→ **Brief**
Locate the word "links" in the data below, then copy every line that holds it.
══ Data supplied
-- ==== Sys2Proof/Syntax.lean ====
section
/-! DEFINITION. The commands the KF208 takes: one constructor for each row of spec/opcode_table.json, with the operands
the row's rule and layout give it (R210, R211). A typed row stands for a frame that reads as its kind; what does not read
comes as REQUEST_WRITE_DISCARD, CONSOLE_BAD_MESSAGE or BENCH_BAD_MESSAGE (log entry 7). -/

namespace Sys2Proof

/-- One of the ten serial links (R199). -/
inductive LinkId where
  | console (link : ConsoleLink)
  | bench (port : Port)
  deriving DecidableEq, Repr

/-- A command of the part. Numbers that travel as bytes are `Nat` here, within the width `WellFormed` states. -/
inductive Instr where
  -- control requests (R210), each with the tag the line controller chose
  | profileBegin (tag : Byte)
  /-- `body` is the request body: block kind, block check, block body (R210). -/
  | profileBlock (tag : Byte) (body : List Byte)
  | profileCommit (tag : Byte) (streamCheck : Check32)
  | profileAbandon (tag : Byte)
  | linePause (tag : Byte)
  | lineResume (tag : Byte)
  | lineClose (tag : Byte)
  | lineReset (tag : Byte)
  /-- `body` is the request body: target slot, transport slot, bank envelope (R210, R212). -/
  | importKey (tag : Byte) (body : List Byte)
  | slotQuery (tag : Byte) (slot : Nat)
  | regAdd (tag : Byte) (serial : Serial) (recipe : Option Nat)
  | regQuery (tag : Byte) (serial : Serial)
  /-- `expected` and `new` are state codes of R209. -/
  | regSetState (tag : Byte) (serial : Serial) (expected new : Nat)
  | regRemove (tag : Byte) (serial : Serial) (expected : Nat)
  | regScan (tag : Byte) (position count : Nat)
  | counterRead (tag : Byte) (slot : Nat)
  | counterAdvance (tag : Byte) (slot value : Nat)
  | journalRead (tag : Byte) (count : Nat)
  | journalRelease (tag : Byte) (sequence : Nat)
  | status (tag : Byte) (clearSet : BitVec 12) (clearCounts : Bool)
  | setMask (tag : Byte) (mask : BitVec 12)
  -- SPI transactions
  /-- `clocks`: whole bytes clocked after the type byte 02h (R198). -/
  | responseFetch (clocks : Nat)
  /-- `bytes`: every byte the master sent in the transaction, the type byte first (R194, R196). -/
  | requestWriteDiscard (bytes : List Byte)
  -- console messages (R211)
  | logon (link : ConsoleLink) (number : Nat) (credential : List Byte)
  | logoff (link : ConsoleLink)
  /-- `group` is a group code of R209. -/
  | enrolFirst (link : ConsoleLink) (number group : Nat) (credential : List Byte)
  | zeroise (link : ConsoleLink)
  | query (link : ConsoleLink)
  /-- `cls` is a class code of R209. -/
  | openAssemble (link : ConsoleLink) (slot cls length count : Nat) (keySet : Option Nat)
  | openErase (link : ConsoleLink) (slot : Nat)
  | openOpenLine (link : ConsoleLink)
  | openEnrol (link : ConsoleLink) (number group : Nat) (credential : List Byte)
  | openRevoke (link : ConsoleLink) (number : Nat)
  | openUnlock (link : ConsoleLink) (number : Nat)
  | component (link : ConsoleLink) (value : List Byte) (check : Kcv)
  | accept (link : ConsoleLink)
  | reject (link : ConsoleLink)
  | cancel (link : ConsoleLink)
  /-- `kind` is the kind byte of the message that does not read. -/
  | consoleBadMessage (link : ConsoleLink) (kind : Byte)
  -- bench messages (R211)
  | hello (port : Port) (serial : Serial) (model : ModelCode)
  | fetch (port : Port) (index : Nat)
  | confirm (port : Port) (index : Nat) (kcv : Kcv)
  | bye (port : Port)
  | benchBadMessage (port : Port)
  -- events of the serial links
  | linkBadFrame (link : LinkId)
  | receiverTimeout (link : LinkId)
  | transmitDone (link : LinkId)
  -- input lines
  | consolePresentAsserted (link : ConsoleLink)
  | consolePresentDeasserted (link : ConsoleLink)
  | terminalPresentAsserted (port : Port)
  | terminalPresentDeasserted (port : Port)
  | tamperLineAsserted
  | tamperLineDeasserted
  | tamperLatchSet
  | powerOn
  | powerOff
  | resetPinAsserted
  | resetPinReleased
  -- timer expiries
  | custodianIdleExpiry (link : ConsoleLink)
  | windowExpiry
  | sessionIdleExpiry (port : Port)
  | entryAged (position : RegIx)
  -- completions of the running cipher job
  | prepareSharedDone
  | prepareDerivedDone
  | checkComponentDone
  | combineDone
  | unwrapDone
  -- late rows of the table
  | linkByteReceived (link : LinkId) (byte : Byte)
  | batteryLoss
  deriving DecidableEq, Repr

end Sys2Proof
end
════
→ **Answer space**
/-- One of the ten serial links (R199). -/
  -- events of the serial links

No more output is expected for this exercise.